/-- A claim is heard (R308, R310): a founder or member answers it, a claimant keeps it, and one with the module's UID and another NONCE is
a duplicated identity. -/
def State.claimHeard (s : State) (f : Nat) (m : Bytes) : State :=
  let uid : DWord := BitVec.ofNat 64 (leAt m 8 8)
  let nonce : Word := BitVec.ofNat 32 (leAt m 20 4)
  let twin := decide (uid = Config.uid ∧ nonce ≠ s.fab.nonce)
  match s.fab.joinPhase with
  | .none | .left | .halted => s
  | .founder | .member => if twin then s.haltFabric else s.sendFibre f s.founderMsg
  | .claiming | .requested =>
    if twin then s.haltFabric
    else if uid = Config.uid then s
    else
      let c := (leAt m 4 4, uid, nonce)
      { s with fab := { s.fab with claims := s.fab.claims.filter (fun x => x.2.1 != uid) ++ [c] } }

/-- JOIN_CLAIM (R308, R310): the module's own, or one received. -/
def execJoinClaim (f : FabFibreIx) (msg : Option FabMsg) (now : Nat) (s : State) : Host.Outcome State Fault Refusal :=
  let s := s.at_ now
  match msg with
  | none => .next s.claim
  | some m => .next (s.onMessage (fabLink f m.frame.channel) 5 m.frame.seq (fun s => s.claimHeard f m.bytes))

/-- FOUNDER is heard (R309, R310): the first one gets a claimant's JOIN_REQ; a member keeps the count of its founder. -/
def State.founderHeard (s : State) (f : Nat) (msg : Bytes) : State :=
  let u : DWord := BitVec.ofNat 64 (leAt msg 24 8)
  let n := leAt msg 32 2
  if s.fab.phase = .claiming then
    ({ s with fab := { s.fab with phase := .requested, founderUid := u, admitted := n } } : State).sendFibre f (s.joinReqMsg u)
  else if (s.fab.joinPhase = .member ∨ s.fab.joinPhase = .requested) ∧ u = s.fab.founderUid then
    { s with fab := { s.fab with admitted := max s.fab.admitted n } }
  else s

/-- FOUNDER (R310). -/
def execFounder (f : FabFibreIx) (msg : FabMsg) (s : State) : Host.Outcome State Fault Refusal :=
  .next (s.onMessage (fabLink f msg.frame.channel) 5 msg.frame.seq (fun s => s.founderHeard f msg.bytes))

/-- The order of claims: the higher fabric epoch, then the lower UID (R310). -/
def claimBefore (a b : Nat × DWord × Word) : Bool := decide (b.1 < a.1) || (a.1 == b.1 && decide (a.2.1.toNat < b.2.1.toNat))

/-- The module becomes founder with its number kept, and raises the fabric epoch (R310, R311). -/
def State.becomeFounder (s : State) (module next : Nat) (members : List Member) : State :=
  let f := { s.fab with
    phase := .founder, epoch := s.fab.epoch + 1, founderUid := Config.uid, moduleNo := module, nextModule := next, members := members }
  let s := { s with fab := f }
  s.sendFabric s.founderMsg
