-- ==== Sys2Proof/Machine/Health.lean ====
section
/-!
DEFINITION. Spares, wear and the health report (19): HEALTH_READ, SPARE_SUBST, DEFECT_LIST_READ, standby tests, wear substitutions
and the wear log, and the shed of a regulator phase (R442).
-/
namespace Sys2Proof.Machine

/-! ### Quality records (R200, R201, Tables 7.6 to 7.8) -/

/-- The figures of a quality record. -/
structure Quality where
  unit : Nat
  kind : Nat
  state : Nat
  eyeMin : Nat := 0
  eyeMed : Nat := 0
  detune : Nat := 0
  bias : Int := 0
  bank : Nat := 0
  age : Nat := 0
  window : Nat := 0
  corr : Nat := 0
  uncorr : Nat := 0
  starved : Nat := 0
  pos : Bytes := []
deriving DecidableEq, Repr

/-- The bytes of a quality record (Table 7.6). -/
def Quality.bytes (q : Quality) : Bytes :=
  natLe 2 q.unit ++ natLe 1 q.kind ++ natLe 1 q.state ++ natLe 1 q.eyeMin ++ natLe 1 q.eyeMed ++ natLe 1 q.detune ++ natLe 1 0
    ++ natLe 2 (wrap 16 q.bias) ++ natLe 1 q.bank ++ natLe 1 0 ++ natLe 4 q.age ++ natLe 8 q.window ++ natLe 8 q.corr ++ natLe 4 q.uncorr
    ++ natLe 2 q.starved ++ natLe 2 0 ++ padTo 18 q.pos ++ natLe 6 0

/-- The class of a figure: 0 when it is at most `good`, 1 when at most `marginal`, else 2. -/
def classOf (v good marginal : Nat) : Nat := if v ≤ good then 0 else if v ≤ marginal then 1 else 2

/-- The class of the figures (Table 7.8), by the rows of a port inside the package or of a fibre (log entry 32). -/
def Quality.cls (q : Quality) (fibre : Bool) : Nat :=
  let eye := if fibre then (if 115 ≤ q.eyeMin then 0 else if 90 ≤ q.eyeMin then 1 else 2)
    else (if 141 ≤ q.eyeMin then 0 else if 115 ≤ q.eyeMin then 1 else 2)
  let ratio := if fibre then (if q.corr * 10 ^ 6 ≤ q.window then 0 else if q.corr * 10 ^ 5 ≤ 2 * q.window then 1 else 2)
    else (if q.corr * 10 ^ 9 ≤ q.window then 0 else if q.corr * 10 ^ 7 ≤ q.window then 1 else 2)
  let rx := if q.kind ≠ 0 then max (max eye ratio) (if q.uncorr = 0 then 0 else 2) else 0
  let bias := if q.kind ≠ 1 then classOf q.bias.toNat 100 200 else 0
  max (max rx bias) (max (classOf q.detune 10 25) (classOf q.age 250000 2000000))

/-- States 3 to 5 of a port (R165, R183, Table 7.6). -/
def State.portState (s : State) (p : Nat) : Option Nat :=
  let x := s.port p
  if x.failed then some 3 else if s.unlit p then some 4
  else if s.holds.swapping.contains (feedOf p) || (match x.sweeping with | some (_, none, _) => true | _ => false) then some 5 else none

/-- µs since the oldest position in use was last swept. -/
def State.calAge (s : State) (p : Nat) : Nat :=
  let x := s.port p
  let l := ((List.range 18).filter (fun i => decide (x.lane i < 16))).map (fun i => tget x.lastSwept 0 i)
  min 0xFFFFFFFF ((s.now - l.foldl min s.now) / 1000)

/-- The POS byte of a position (Table 7.7). An edge port receives by the map of its peer (R175). -/
def State.posByte (s : State) (kind p i : Nat) : Byte :=
  let x := s.port p
  let lane := match edgeLink p with
    | some l => if kind = 1 then leAt (s.link l).rxInForce i 1 else x.lane i
    | none => x.lane i
  BitVec.ofNat 8 (lane + bits (s.ringDetail p i).toNat 6 5 * 2 ^ 5 + b2n (decide (tfind x.fieldRing (i / 8) = some i)) * 2 ^ 7)

/-- The quality record of a port, as transmitter (KIND 0) or receiver (KIND 1). Eye widths and error counts of the 1 s before the
read are measurements and so free values within their ranges (log entry 1). -/
def State.portQuality (s : State) (kind p : Nat) : Quality × State :=
  let x := s.port p
  let base : Quality := {
    unit := p, kind := kind, state := 0, detune := min 255 (x.detune.foldl (fun m d => max m d.2) 0)
    age := s.calAge p, starved := x.starved, pos := (List.range 18).map (s.posByte kind p) }
  let bk := s.feedBank (feedOf p)
  let e := s.draw
  let m := e.2.draw
  let w := m.2.draw
  let c := w.2.draw
  let u := c.2.draw
  let r : Quality × State := if kind = 0 then ({ base with bias := (s.bank bk).driftPermille, bank := if s.unlit p then 0xFF else bk }, s)
    else ({ base with
      eyeMed := e.1.toNat % 256, eyeMin := m.1.toNat % (e.1.toNat % 256 + 1), window := w.1.toNat, corr := c.1.toNat % (w.1.toNat + 1)
      uncorr := u.1.toNat % 2 ^ 32 }, u.2)
  ({ r.1 with state := (s.portState p).getD (r.1.cls false) }, r.2)

/-- How bad a STATE is: FAILED, DARK, OUT, then the classes. -/
def badness (st : Nat) : Nat := match st with | 3 => 5 | 4 => 4 | 5 => 3 | n => n

/-- The quality record of a fibre (R201): the worst figures of its edge-port records, classed by a fibre's rows, unless one of the records
has a state of 3 to 5. -/
def State.fibreQuality (s : State) (f : Nat) : Quality × State :=
  let p := fibreGroupPort f 0
  let t0 := (s.portQuality 0 p).1
  let t1 := (s.portQuality 0 (p + 1)).1
  let a := s.portQuality 1 p
  let b := a.2.portQuality 1 (p + 1)
  let l := [t0, t1, a.1, b.1]
  let st := l.foldl (fun m q => if badness m < badness q.state then q.state else m) 0
  let worst := if a.1.corr * b.1.window < b.1.corr * a.1.window then b.1 else a.1
  let lit := if t0.bias < t1.bias then t1 else t0
  let q : Quality := {
     unit := f, kind := 2, state := st, eyeMin := min a.1.eyeMin b.1.eyeMin, eyeMed := min a.1.eyeMed b.1.eyeMed
     detune := max t0.detune t1.detune, bias := lit.bias, bank := if t0.bank = 0xFF ∨ t1.bank = 0xFF then 0xFF else lit.bank
     age := max t0.age t1.age, window := worst.window, corr := worst.corr, uncorr := max a.1.uncorr b.1.uncorr
     starved := max t0.starved t1.starved }
  ({ q with state := if badness st < 3 then q.cls true else st }, b.2)

/-- Records of units in turn. -/
def State.qualities (s : State) (f : State → Nat → Quality × State) : List Nat → Bytes × State
  | [] => ([], s)
  | u :: t =>
    let r := f s u
    let rest := r.2.qualities f t
    (r.1.bytes ++ rest.1, rest.2)

/-! ### The health report (R488, R489, Tables 19.7 to 19.10) -/

/-- Whether a region has a regulator group on seven phases (R440). -/
def State.onSeven (s : State) (r : Nat) : Bool := s.groups.any (fun g => g.2.onSeven && groupRegion g.1 == some r)

/-- STATE and CAUSE of a unit (Table 19.10): kinds 1 to 7. -/
def State.unitState (s : State) (kind u : Nat) : Nat × Nat :=
  match kind with
  | 1 => let r := s.region u
         if r.failed then (2, r.failCause) else if r.wakeFail then (3, 0) else if s.onSeven u then (1, 1) else (0, 0)
  | 2 => if (s.site u).degraded then (1, 1) else (0, 0)
  | 3 => let x := s.fmu u
         let causes := (List.range 8).filterMap (fun i =>
           let y := s.link (8 * u + i)
           if y.state = .refused then some y.cause else none)
         match causes with
         | c :: _ => (5, c)
         | [] => if x.down then (4, 0) else (0, 0)
  | 4 => match (s.mc u).role with
         | .failed => (2, 0) | .retired => (7, 0) | .standby => (6, 0) | .joining => (6, 0) | _ => (0, 0)
  | 5 => if (s.sc u).failed then (2, 0) else if (List.range 16).any (fun i => s.scOf i == u) then (0, 0) else (6, 0)
  | 6 => if (s.ce u).retired then (7, 0) else (0, 0)
  | _ => let x := s.bank u
         if x.faulted then (2, 0) else if x.removed then (7, 0) else if 16 ≤ u % 20 && (s.bankFeed u).isNone then (6, 0) else (0, 0)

EXERCISE OBJECTIVE
Copy the records above exactly, beginning at the line that contains "one received. -/" and stopping after the line that contains "none => .next s.claim".

OUTPUT
/-- JOIN_CLAIM (R308, R310): the module's own, or one received. -/
def execJoinClaim (f : FabFibreIx) (msg : Option FabMsg) (now : Nat) (s : State) : Host.Outcome State Fault Refusal :=
  let s := s.at_ now
  match msg with
  | none => .next s.claim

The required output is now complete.